Como o próprio título diz, esse texto serve para explicar que isso que virá a seguir, não é um review do filme Bastardos Inglórios, de Quentin Tarantino, diretor de Cães de Aluguel, Pulp Fiction e Kill Bill, entre outros.
Mas como eu ia dizendo, eu não vou falar como o filme é bacana, como ele explora bem esse lance de vingança que todo mundo comenta nos textos espalhados pela internet e como Brad Pitt mandou bem no papel principal. Ou quase, não sei porque não vi.
Eu também lembrei que eu não vou falar como só o Quentin Tarantino consegue utilizar um monte de cenas clichês, diálogos banais e transformar tudo em arte. Coisa chique, criticada cordialmente por todos os especialistas em cinema, sejam eles da TV, de revistas ou jornais. Me diz quem em sã consciência diria que Kill Bill é uma explosão de criatividade se fosse feito por um chinês louco aí da subdivisão dos filmes C de artes marciais? Eu não posso falar essas coisas porque não assisti Bastardos Inglórios ainda e não poderia montar uma comparação coerente apenas conhecendo um lado da moeda.
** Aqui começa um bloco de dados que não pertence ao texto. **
-- ==== Sys2Proof/Machine/Regs.lean ====
section
/-! DEFINITION. The register pages (R535 to R539): page kinds, instances and BAR0 addresses, and every register field of the
register tables of the chapters with its place, access code (R3) and reset value (R6). -/
namespace Sys2Proof.Machine

/-- The kinds of register page (R535). -/
inductive Kind where
  | plan | devctl | host | crier | orarn | power | gauge | numstep | fabric | port | bell | window | ledger | watch | bucket | link | feed | defect | hamlet | granary | croft | reeve | mill | sluice | plumb | tally | pump | own | cistern | well | qgroup
deriving DecidableEq, Repr

/-- TYPE of a page of kind `k` (R535). -/
def Kind.type : Kind → Nat
  | .plan => 0x0001
  | .devctl => 0x0002
  | .host => 0x0003
  | .crier => 0x0004
  | .orarn => 0x0005
  | .power => 0x0006
  | .gauge => 0x0007
  | .numstep => 0x0008
  | .fabric => 0x0009
  | .port => 0x000A
  | .bell => 0x000B
  | .window => 0x000C
  | .ledger => 0x000D
  | .watch => 0x000E
  | .bucket => 0x000F
  | .link => 0x0010
  | .feed => 0x0011
  | .defect => 0x0012
  | .hamlet => 0x0020
  | .granary => 0x0021
  | .croft => 0x0030
  | .reeve => 0x0031
  | .mill => 0x0032
  | .sluice => 0x0033
  | .plumb => 0x0034
  | .tally => 0x0035
  | .pump => 0x0036
  | .own => 0x0037
  | .cistern => 0x0038
  | .well => 0x0039
  | .qgroup => 0x003A

/-- One register page: its kind and its INSTANCE (R535). -/
structure Page where
  kind : Kind
  inst : Nat
deriving DecidableEq, Repr

/-- BAR0 base of hamlet `h` (R535). -/
def hamletBase (h : Nat) : Nat := 0x1000000 + h * 0x1000000

/-- BAR0 base of global croft `c` (R535). -/
def croftBase (c : Nat) : Nat := hamletBase (c / 16) + 0x400000 + (c % 16) * 0x40000

/-- BAR0 offset of a page (R535). -/
def Page.base (p : Page) : Nat :=
  match p.kind with
  | .plan => 0x0
  | .devctl => 0x1000
  | .host => 0x2000
  | .crier => 0x3000
  | .orarn => 0x4000
  | .power => 0x5000
  | .gauge => 0x6000
  | .numstep => 0x7000
  | .fabric => 0x8000
  | .port => 0x9000
  | .bell => 0xA000
  | .window => 0xB000
  | .ledger => 0xC000 + p.inst * 0x1000
  | .watch => 0xE000
  | .bucket => 0xF000
  | .link => 0x10000 + p.inst * 0x1000
  | .feed => 0x20000
  | .defect => 0x21000
  | .hamlet => hamletBase p.inst
  | .granary => hamletBase p.inst + 0x1000
  | .croft => croftBase p.inst + 0x0
  | .reeve => croftBase p.inst + 0x1000
  | .mill => croftBase p.inst + 0x2000
  | .sluice => croftBase p.inst + 0x3000
  | .plumb => croftBase p.inst + 0x4000
  | .tally => croftBase p.inst + 0x5000
  | .pump => croftBase (p.inst / 4) + 0x6000 + (p.inst % 4) * 0x1000
  | .own => croftBase p.inst + 0xA000
  | .cistern => croftBase p.inst + 0xB000
  | .well => croftBase (p.inst / 16) + 0x10000 + (p.inst % 16) * 0x1000
  | .qgroup => croftBase (p.inst / 16) + 0x20000 + (p.inst % 16) * 0x1000

/-- The page that holds BAR0 offset `a`, if any (R535). -/
def pageAt (a : Nat) : Option Page :=
  if a < 0x1000000 then
    match a / 0x1000 with
    | 0 => some ⟨.plan, 0⟩
    | 1 => some ⟨.devctl, 0⟩
    | 2 => some ⟨.host, 0⟩
    | 3 => some ⟨.crier, 0⟩
    | 4 => some ⟨.orarn, 0⟩
    | 5 => some ⟨.power, 0⟩
    | 6 => some ⟨.gauge, 0⟩
    | 7 => some ⟨.numstep, 0⟩
    | 8 => some ⟨.fabric, 0⟩
    | 9 => some ⟨.port, 0⟩
    | 10 => some ⟨.bell, 0⟩
    | 11 => some ⟨.window, 0⟩
    | 14 => some ⟨.watch, 0⟩
    | 15 => some ⟨.bucket, 0⟩
    | 32 => some ⟨.feed, 0⟩
    | 33 => some ⟨.defect, 0⟩
    | n =>
      if n = 0xC ∨ n = 0xD then some ⟨.ledger, n - 0xC⟩
      else if 0x10 ≤ n ∧ n ≤ 0x1F then some ⟨.link, n - 0x10⟩
      else none
  else
    let h := a / 0x1000000 - 1
    let r := a % 0x1000000
    if 8 ≤ h then none
    else if r < 0x1000 then some ⟨.hamlet, h⟩
    else if r < 0x2000 then some ⟨.granary, h⟩
    else if r < 0x400000 ∨ 0x800000 ≤ r then none
    else
      let c := h * 16 + (r - 0x400000) / 0x40000
      let n := (r % 0x40000) / 0x1000
      match n with
      | 0 => some ⟨.croft, c⟩
      | 1 => some ⟨.reeve, c⟩
      | 2 => some ⟨.mill, c⟩
      | 3 => some ⟨.sluice, c⟩
      | 4 => some ⟨.plumb, c⟩
      | 5 => some ⟨.tally, c⟩
      | 10 => some ⟨.own, c⟩
      | 11 => some ⟨.cistern, c⟩
      | n =>
        if 6 ≤ n ∧ n ≤ 9 then some ⟨.pump, c * 4 + (n - 6)⟩
        else if 16 ≤ n ∧ n ≤ 31 then some ⟨.well, c * 16 + (n - 16)⟩
        else if 32 ≤ n ∧ n ≤ 47 then some ⟨.qgroup, c * 16 + (n - 32)⟩
        else none

/-- Access codes of R3. -/
inductive Acc where
  | rw | ro | w1c | wo | rc | rwl
deriving DecidableEq, Repr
Lembrei de mais uma coisa que esse texto não é: uma desculpa para preencher o espaço vazio do blog depois do review do primeiro capítulo de Fairy Tail, que rendeu boas visitas.
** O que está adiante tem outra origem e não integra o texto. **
-- ==== Sys2Proof/Machine/Bell.lean ====
section
/-! DEFINITION. The Bell: exchanges with parents and followers, its outputs and its reads (R395 to R408), and the loss of a Quinar
reference clock (R557). -/
namespace Sys2Proof.Machine

/-- A Bell message as its 61 bits decode (R399). -/
structure BellMsg where
  dev : Nat
  op : Nat
  seq : Nat
  t : Nat
  plock : Bool
deriving DecidableEq, Repr

def bellMsg (b : BitVec 61) : BellMsg :=
  let v := b.toNat
  ⟨bitsOf v 0 14, bitsOf v 14 2, bitsOf v 16 4, bitsOf v 20 40, bitsOf v 60 1 = 1⟩

/-- Send a Bell message to the far device of link `l` (R399). -/
def sendBell (l op seq t : Nat) : Prog := .get (fun s =>
  let st := s.bellState
  let v := s.fld (pgLink l) R.link_FAR_ID_FAR_DEV + op * 2 ^ 14 + seq % 16 * 2 ^ 16 + t % 2 ^ 40 * 2 ^ 20 +
    (if st = bRoot ∨ st = bLocked then 2 ^ 60 else 0)
  modLink l (fun k => { k with ctrl := k.ctrl ++ [(2, .bell (BitVec.ofNat 61 v))] }))

/-- The value nearest `own` whose low 40 bits are `t` (R399). -/
def rebuild (own t : Nat) : Int :=
  let d : Int := ((t + 2 ^ 40 - own % 2 ^ 40) % 2 ^ 40 : Nat)
  (own : Int) + (if d < 2 ^ 39 then d else d - 2 ^ 40)

/-- The Bell messages of an operation: the `k`-th that waits, with its link, taken from the list and handed to `f`; one for another
device is discarded and counted (R399). -/
def takeBell (k op : Nat) (f : Nat → BellMsg → Prog) : Prog := .get (fun s =>
  match s.dev.bells[k]? with
  | none => .done
  | some (l, b) =>
    let m := bellMsg b
    if m.op ≠ op then .done
    else .all [
      modDev (fun d => { d with bells := d.bells.eraseIdx k }),
      if m.dev ≠ s.self then bump pgBell R.bell_MSG_DROP_CNT else f l m])

/-- Whether the Bell sends SYNC: ROOT, LOCKED or HOLDOVER (R398). -/
def State.bellSends (s : State) : Bool := s.bellState == bRoot || s.bellState == bLocked || s.bellState == bHoldover

/-- A COARSE message on link `l`: bits [63:24] of the count (R399). -/
def sendCoarse (l seq : Nat) : Prog := .get (fun s => .all [
  sendBell l 3 seq (s.bellNow / 2 ^ 24),
  modSync (fun b => { b with coarse := if b.coarse.contains l then b.coarse else b.coarse ++ [l] })])

/-- BELL_PERIOD: a SYNC on every link that is up, and a COARSE in every 64th period (R398, R399). The send point lies `ahead` of the
present in 1/16 ns. -/
def execBellPeriod (ahead : Nat) (s : State) : Host.Outcome State Fault Refusal :=
  Prog.next (.get (fun s =>
    if !s.bellSends then .done
    else
      let b := s.dev.bellSync
      .all [
        Prog.each ((List.range 16).filter (fun l => s.linkUp l)) (fun l =>
          let seq := ((Sparse.get? b.sent l).getD 15 + 1) % 16
          .all [
            modSync (fun b => { b with sent := Sparse.set b.sent l seq }),
            sendBell l 0 seq (s.fine + ahead),
            Prog.when ((b.periods + 1) % 64 == 0) (sendCoarse l seq)]),
        modSync (fun b => { b with periods := b.periods + 1 })])) s

/-- Whether a follower completes exchanges on link `l`: the one it uses, and its parent's while on the alternate (R398). -/
def State.bellHears (s : State) (l : Nat) : Bool :=
  s.bellFollows && (l == s.bellLink || (s.bit pgBell R.bell_STATUS_ON_ALT && l == s.fld pgBell R.bell_CFG_PARENT_LINK))

/-- SYNC: a follower records t1 and t2 and returns a DELAY_REQ at t3 (R398, R400). `ago` and `ahead` place the receive and the send point
from the present, in 1/16 ns. -/
def execSync (k ago ahead : Nat) (s : State) : Host.Outcome State Fault Refusal :=
  Prog.next (takeBell k 0 (fun l m => .get (fun s =>
    if !s.bellHears l then .done
    else
      let t2 := s.fine - ago
      let t3 := s.fine + ahead
      .all [
        modSync (fun b => { b with
          opened := b.opened.filter (fun e => e.link != l) ++ [⟨l, m.seq, rebuild t2 m.t, t2, t3, m.plock⟩] }),
        sendBell l 1 m.seq t3]))) s

/-- DELAY_REQ: the parent answers with its time of arrival, and with a COARSE to a device that has had none (R399, R400). -/
def execDelayReq (k ago : Nat) (s : State) : Host.Outcome State Fault Refusal :=
  Prog.next (takeBell k 1 (fun l m => .get (fun s =>
    if !s.bellSends || Sparse.get? s.dev.bellSync.sent l != some m.seq then bump pgBell R.bell_MSG_DROP_CNT
    else .all [
      Prog.when (!s.dev.bellSync.coarse.contains l) (sendCoarse l m.seq),
      sendBell l 2 m.seq (s.fine - ago)]))) s

/-- Half of a difference in 1/16 ns; which way an odd one is rounded is open. -/
def halved (s : State) (x : Int) : Int := x.ediv 2 + (if x.emod 2 = 1 then (Config.openBit s.seq % 2 : Nat) else 0)

/-- An offset taken from the count, in 10^-9 ns. -/
def State.countLess (s : State) (offset : Int) : Nat := ((s.dev.bell : Int) - offset * 62500000).toNat

/-- The rate correction of a follower: towards removing the offset, by an amount up to 500 ppm that the manual leaves open (R395,
R400). (DESIGN CHOICE, assumption 51) -/
def steer (offset : Int) : Prog := .get (fun s =>
  let n := (Config.openWord s.seq).toNat % 500001
  .all [
    setFld pgBell R.bell_FREQ_ADJ (if offset = 0 then 0 else if 0 < offset then (2 ^ 20 - n) % 2 ^ 20 else n),
    eff .seq])

/-- STATE after an exchange on the link in use (R401). -/
def bellExchange (offset : Int) (plock : Bool) : Prog := .get (fun s =>
  let a := offset.natAbs
  if s.bellState = bAcquiring then
    let good := if a ≤ 32 ∧ plock then s.dev.bellSync.good + 1 else 0
    .all [
      bellStep (s.countLess offset),
      modSync (fun b => { b with good := good }),
      Prog.when (decide (16 ≤ good)) (bellGo bLocked)]
  else if s.bellState = bHoldover then bellGo (if a ≤ 16000 then bLocked else bAcquiring)
  else .done)

/-- DELAY_RESP: the follower forms offset and delay, steers its rate and moves its STATE; on the parent link while on the alternate it
counts towards the return (R398, R400, R401). -/
def execDelayResp (k : Nat) (s : State) : Host.Outcome State Fault Refusal :=
  Prog.next (takeBell k 2 (fun l m => .get (fun s =>
    match s.dev.bellSync.opened.find? (fun e => e.link == l && e.seq == m.seq) with
    | none => bump pgBell R.bell_MSG_DROP_CNT
    | some e =>
      let t4 := rebuild s.fine m.t
      let offset := halved s ((e.t2 - e.t1) - (t4 - e.t3))
      let delay := halved s ((e.t2 - e.t1) + (t4 - e.t3))
      .all [
        modSync (fun b => { b with opened := b.opened.filter (fun x => x.link != l) }),
        bump pgBell R.bell_EXCH_CNT,
        setReg pgBell R.bell_OFFSET.off (BitVec.ofInt 32 offset),
        setReg pgBell R.bell_DELAY.off (BitVec.ofInt 32 delay),
        eff .seq,
        if l = s.bellLink then .all [
          modSync (fun b => { b with misses := 0, at' := s.now }),
          steer offset,
          bellExchange offset (e.plock && m.plock)]
        else if 15 ≤ s.dev.bellSync.back then .all [
          modSync (fun b => { b with back := 0, misses := 0 }),
          setFld pgBell R.bell_STATUS_ON_ALT 0,
          bump pgBell R.bell_LINK_SWITCH_CNT]
        else modSync (fun b => { b with back := b.back + 1 })]))) s

/-- COARSE: an acquiring device sets its upper count bits, where the count may step; one of no open exchange is discarded (R395, R399). -/
def execCoarse (k : Nat) (s : State) : Host.Outcome State Fault Refusal :=
  Prog.next (takeBell k 3 (fun l m => .get (fun s =>
    if !s.dev.bellSync.opened.any (fun e => e.link == l && e.seq == m.seq) then bump pgBell R.bell_MSG_DROP_CNT
    else Prog.when (l == s.bellLink && s.bellState == bAcquiring)
      (bellStep ((m.t * 2 ^ 24 + s.bellNow % 2 ^ 24) * 10 ^ 9 + s.dev.bell % 10 ^ 9))))) s

/-- BELL_EXCHANGE_MISS: an exchange on link `l` is not complete within PERIOD; eight in a row on the link in use lose it (R400). -/
def execBellExchangeMiss (l : LinkId) (s : State) : Host.Outcome State Fault Refusal :=
  Prog.next (.get (fun s =>
    if !s.bellHears l.val then .done
    else .all [
      bump pgBell R.bell_MISS_CNT,
      modSync (fun b => { b with opened := b.opened.filter (fun e => e.link != l.val) }),
      if l.val = s.bellLink then
        if 7 ≤ s.dev.bellSync.misses then bellLost else modSync (fun b => { b with misses := b.misses + 1 })
      else modSync (fun b => { b with back := 0 })])) s

/-- BELL_COPY_CHECK: G0 compares the G1 copy with its count; `diff` is the difference in 1/16 ns (R396). -/
def execBellCopyCheck (diff : Nat) (s : State) : Host.Outcome State Fault Refusal :=
  Prog.next (Prog.when (decide (32 < diff)) (bellFault 2)) s

/-- HOLDOVER_LIMIT: HOLDOVER has lasted more than 1 s (R401). -/
def execHoldoverLimit (s : State) : Host.Outcome State Fault Refusal :=
  Prog.next (.get (fun s => Prog.when (s.bellState == bHoldover) (bellFault 1))) s

/-- Whether an output of the Bell is driven (R404). -/
def State.bellDrives (s : State) (f : Fld) : Bool := s.bit pgBell f && s.bellSends

/-- The levels of BELL_PPS and BELL_REF (R404). -/
def State.ppsHigh (s : State) : Bool :=
  s.bellDrives R.bell_OUTCFG_PPS_EN && decide (s.bellNow % 10 ^ 9 < s.fld pgBell R.bell_OUTCFG_PPS_WIDTH * 10 ^ 6)
def State.refHigh (s : State) : Bool := s.bellDrives R.bell_OUTCFG_REF_EN && decide (s.bellNow % 100 < 50)

/-- BELL_PPS rises where it is driven; its second is the one a BELL_TOD word names (R404, R405). -/
def execBellPps (s : State) : Host.Outcome State Fault Refusal :=
  Prog.next (.get (fun s => Prog.when s.bellSends (.all [
    modSync (fun b => { b with seconds := s.bellNow / 10 ^ 9 }),
    Prog.when (s.bellDrives R.bell_OUTCFG_PPS_EN) (emit (.pps (s.bellNow / 10 ^ 9)))]))) s

/-- One bit of the CRC-8 with polynomial x^8 + x^2 + x + 1 (R405). -/
def crc8Bit (c : BitVec 8) (b : Bool) : BitVec 8 := if c.msb != b then (c <<< 1) ^^^ 0x07#8 else c <<< 1

/-- The time-of-day word (R405). -/
def todWord (seconds st acc seq : Nat) : BitVec 96 :=
  let v := 0x5AA5 + seconds % 2 ^ 48 * 2 ^ 16 + st % 8 * 2 ^ 64 + acc % 256 * 2 ^ 72 + seq % 256 * 2 ^ 80
  let crc := (List.range 88).foldl (fun c i => crc8Bit c (v / 2 ^ i % 2 == 1)) 0
  BitVec.ofNat 96 (v + crc.toNat * 2 ^ 88)

/-- BELL_TOD: the word of the BELL_PPS edge just sent (R405). -/
def execBellTod (s : State) : Host.Outcome State Fault Refusal :=
  Prog.next (.get (fun s =>
    let b := s.dev.bellSync
    Prog.when (s.bellDrives R.bell_OUTCFG_TOD_EN) (.all [
      emit (.tod (todWord b.seconds s.bellState s.bellAccuracy b.todSeq)),
      modSync (fun b => { b with todSeq := (b.todSeq + 1) % 256 })]))) s

/-- BELL_NOW_READ: a read of NOW_LO latches the upper half of the count (R406). -/
def execBellNowRead (s : State) : Host.Outcome State Fault Refusal :=
  Prog.next (.get (fun s =>
    Prog.when (!s.underReset pgBell) (setReg pgBell R.bell_NOW_HI.off (BitVec.ofNat 32 (s.bellNow / 2 ^ 32))))) s

/-- ENABLE accepted on the Bell page: a root loads its starting count, a follower begins to acquire (R395, R398, R401). -/
def bellEnabled : Prog := .get (fun s =>
  if s.fld pgBell R.bell_CFG_ROLE = 1 then .all [
    bellStep (((s.reg pgBell R.bell_SET_LO.off).toNat + (s.reg pgBell R.bell_SET_HI.off).toNat * 2 ^ 32) * 10 ^ 9),
    bellGo bRoot]
  else bellGo bAcquiring)

/-- ENABLE cleared on the Bell page (R401). -/
def bellDisabled : Prog := .all [bellGo bFree, setFld pgBell R.bell_STATUS_ON_ALT 0, modSync (fun b => { b with opened := [], misses := 0, back := 0 })]

/-- QREF_LOSS: a gatehouse's reference clock stops or leaves its frequency: every link of it is taken down, and with QREF0 the Bell enters
HOLDOVER (R557). -/
def execQrefLoss (g : Fin 2) (s : State) : Host.Outcome State Fault Refusal :=
  Prog.next (.get (fun s => .all [
    Prog.each ((List.range 8).map (8 * g.val + ·)) (fun l => Prog.whenever (fun s => s.linkState l != 0 && s.linkState l != 4) (linkDown l 5)),
    Prog.when (g.val == 0 && s.bellState != bFree) (bellGo bHoldover)])) s

end Sys2Proof.Machine
end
Aliás, obrigado pelas visitas diárias, semanais, quinzenais e mensais. Estou muito feliz de olhar os números de visitação e constatar que consegui levar meus escritos pra tantas pessoas. Não falarei em números porque não é legal se gabar disso assim, na cara dura. Mas putz, tem bastante gente olhando e isso é legal!
Se eu começar a escrever um livro aqui, será que rende igual, ou as pessoas só querem saber de Fairy Tail?